Rather than clarity, the proliferation of models and data feeds is, paradoxically, creating confusion for many insurance professionals. The core question is: how do you extract the insights that matter for underwriting and steering a portfolio, without being overwhelmed?
Beyond the Big Perils
Concerns were also raised about the blind spots in models, especially for lesser perils that are increasingly driving losses but don’t get the analytic attention they perhaps deserve. One of our guests noted, “There’s plenty of comfort around the main perils like wind, storm and earthquakes, but we’re seeing losses come through from other perils where we still need better ways of tracking them. ”Getting enough data – or data with enough granularity - for effective modelling at this secondary level remains an ongoing issue, especially in the retro space.
The Data Quality Conundrum
The issue isn’t just the volume of data, it’s consistency. One of our contributors added, “There’s so much untapped NatCat data in whole new classes—credit risk, casualty, financial lines… How do you harness all of that meaningfully?”
Mathias Borjesson, SVP of Underwriting at RenaissanceRe, agrees, and says that data complexity represents an everyday operational challenge: “There's a lot of tools and tech that we've been building on the last five years or so, in an attempt to overcome the data deficiencies in the market, which is just something we’d rather not have to do. A lot of effort and spend goes into matching up different submissions from different providers around the world.”

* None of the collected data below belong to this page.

theorem drainChecks_ok {s : State} {a b : Word} {r : AIdx} {tag : Tag} {mode : DrainMode} {d : BitVec 64}
    (hg : (regionOf s.me.m r).desc = some d) (hadd : mode = .add → tag = .fp32) (hkv : mode = .kv → tag = .e4m3)
    (hl : blockLen tag = 0 ∨ dCols d % blockLen tag = 0) (hb : b.toNat % 32 = 0) (ha : mode = .kv → a.toNat % 32 = 0) :
    drainChecks a b r tag mode s = .ok () := by
  have htag : (!(mode == .add && tag != .fp32) && !(mode == .kv && tag != .e4m3)) = true := by
    rw [Decidable.imp_iff_not_or] at hadd hkv
    simpa using And.intro hadd hkv
  have hlen : (blockLen tag == 0 || dCols d % blockLen tag == 0) = true := by simpa using hl
  have hrow : (mode == .kv && a.toNat % 32 != 0) = false := by simpa using ha
  rw [drainChecks, hg]
  simp only [need_bind htag, need_bind hlen]
  refine (failAt_skip (bne_eq_false_iff_eq.mpr hb) _ _ _).trans ?_
  rw [hrow]
  rfl

theorem exec_mdrain {s : State} {a b : Reg} {r : AIdx} {tag : Tag} {mode : DrainMode} (rmode : RMode)
    (hq : queueRoom .m s = true) (ha : readable a s = true) (hb : readable b s = true) (hr : hasRegion r s = true)
    (hc : drainChecks (rawReg s a) (rawReg s b) r tag mode s = .ok ()) :
    exec (.mdrain a b r tag rmode mode) s = .next (retire 2 (modM (fun m => { m with
      age := m.age + 1, mq := m.mq ++
        [.drain ⟨m.age, r, rawReg s a, rawReg s b, tag, rmode, mode, false, 0, 0, (ctx s).pc⟩] }) s)) := by
  change execMdrain a b r tag rmode mode s = _
  rw [execMdrain, rd_bind ha, rd_bind hb, hc, bind_ok, runM_ok hr hq]

/-- Settles O42: the equation of each command, and the words that `mzero` leaves. -/
theorem matrixCommands : Obligations.MatrixCommands := by
  intro s a b x r sel tag rmode mode d q ha hb hq n g
  refine ⟨fun hx hbusy hf hc => exec_mgo hq hx hbusy hf hc, ?_, ?_⟩
  · intro hr hm hdone hf hg
    refine ⟨⟨clearWords d s.me.m.acc, exec_mzero hq hr hm hdone hf hg, fun hcan hcols row col hcol => ?_⟩, fun hw => ?_⟩
    · exact storeGet_clearWords (canonical_acc hcan) hcols hcol
    · exact exec_mslot hq ha hr hm hdone hf hg hw
  · intro hr hg hadd hkv hl hy hx
    exact exec_mdrain rmode hq ha hb hr (drainChecks_ok hg hadd hkv hl hy hx)

end Sys2Proof.MatrixProofs
end
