-- ==== Sys2Proof/Machine/Maps.lean ====
section
/-! DEFINITION. Sparse storage: the memories, register files and tables of the device.

A map lists the entries that differ from one default, with strictly rising keys, so that equal contents are equal
data. A memory is such a map of bytes, a list of `Host.Cell`. -/

namespace Sys2Proof.Machine

/-- A table with rising keys; a key it does not list holds the table's default. -/
abbrev Table (α : Type) := List (Nat × α)

/-- The entry listed under a key. -/
def tFind {α : Type} : Table α → Nat → Option α
  | [], _ => none
  | (k', v) :: rest, k => if k = k' then some v else tFind rest k

/-- The value under a key, or the default. -/
def tGet {α : Type} (d : α) (m : Table α) (k : Nat) : α := (tFind m k).getD d

/-- Lists a value under a key, at its place. -/
def tInsert {α : Type} : Table α → Nat → α → Table α
  | [], k, v => [(k, v)]
  | (k', v') :: rest, k, v =>
    if k = k' then (k, v) :: rest
    else if k < k' then (k, v) :: (k', v') :: rest
    else (k', v') :: tInsert rest k v

/-- Lists nothing under a key. -/
def tErase {α : Type} : Table α → Nat → Table α
  | [], _ => []
  | (k', v') :: rest, k =>
    if k = k' then tErase rest k else (k', v') :: tErase rest k

/-- Writes a value under a key; writing the default unlists the key. -/
def tSet {α : Type} [DecidableEq α] (d : α) (m : Table α) (k : Nat) (v : α) : Table α :=
  if v = d then tErase m k else tInsert m k v

/-- The keys rise, and no key is below `lo`. -/
def tSorted {α : Type} : Nat → Table α → Bool
  | _, [] => true
  | lo, (k, _) :: rest => lo ≤ k && tSorted (k + 1) rest

/-- The canonical form: rising keys, and no entry equal to the default. -/
def tWf {α : Type} [DecidableEq α] (d : α) (m : Table α) : Bool :=
  tSorted 0 m && m.all (fun e => decide (e.2 ≠ d))

/-- The number of entries listed. -/
def tSize {α : Type} (m : Table α) : Nat := m.length

/-- The bytes of a memory: every unlisted address reads as zero. For a scratchpad that is what clearing leaves
(R117); for device and host memory it is the model's choice (log 6). -/
abbrev Memory := List Host.Cell

/-- What an unlisted address of a memory reads as (log 6). -/
def unlistedByte : Byte := 0

namespace Memory

/-- The canonical form of a memory. -/
def wf (m : Memory) : Bool := tWf unlistedByte m

/-- Reads one byte. -/
def byte (m : Memory) (a : Nat) : Byte := tGet unlistedByte m a

/-- Writes one byte. -/
def setByte (m : Memory) (a : Nat) (b : Byte) : Memory := tSet unlistedByte m a b

/-- Reads `n` bytes from `a` upwards as one little-endian number (R2). -/
def readNat (m : Memory) (a : Nat) : Nat → Nat
  | 0 => 0
  | n + 1 => (m.byte a).toNat + 256 * readNat m (a + 1) n

/-- Writes the low `n` bytes of a number from `a` upwards, the least significant byte first (R2). -/
def writeNat (m : Memory) (a : Nat) : Nat → Nat → Memory
  | 0, _ => m
  | n + 1, v => writeNat (m.setByte a (BitVec.ofNat 8 v)) (a + 1) n (v / 256)

/-- Reads `n` bytes from `a` upwards. -/
def readBytes (m : Memory) (a : Nat) : Nat → List Byte
  | 0 => []
  | n + 1 => m.byte a :: readBytes m (a + 1) n

/-- Writes a list of bytes from `a` upwards. -/
def writeBytes (m : Memory) (a : Nat) : List Byte → Memory
  | [] => m
  | b :: bs => writeBytes (m.setByte a b) (a + 1) bs

end Memory

end Sys2Proof.Machine
end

A common refrain across our discussion was the fact that the timeliness and quality of binder materials are as much of a problem as their consistency. That’s not specifically a data quality issue; it means that even with perfect data, applying it in context to the cadence of policy renewals is hamstrung. “Consistency and timeliness of binder data are a real bugbear for me”, said one guest.
More with more…
As exposure management stretches to cover more risks, more regions, and more classes of business, the pressures on its practitioners are growing too. There’s pressure to stay abreast of new tools, navigate noisy data, and retain skilled teams—all while maintaining meaningful underwriting discipline under the watchful eye of investors, the capital markets, Lloyds, regulators and boards. The tools and data at our disposal are more powerful than ever, but their complexity is a double-edged sword. EM professionals aren’t being asked to do more with less – more challengingly, they’re being expected to do more with more.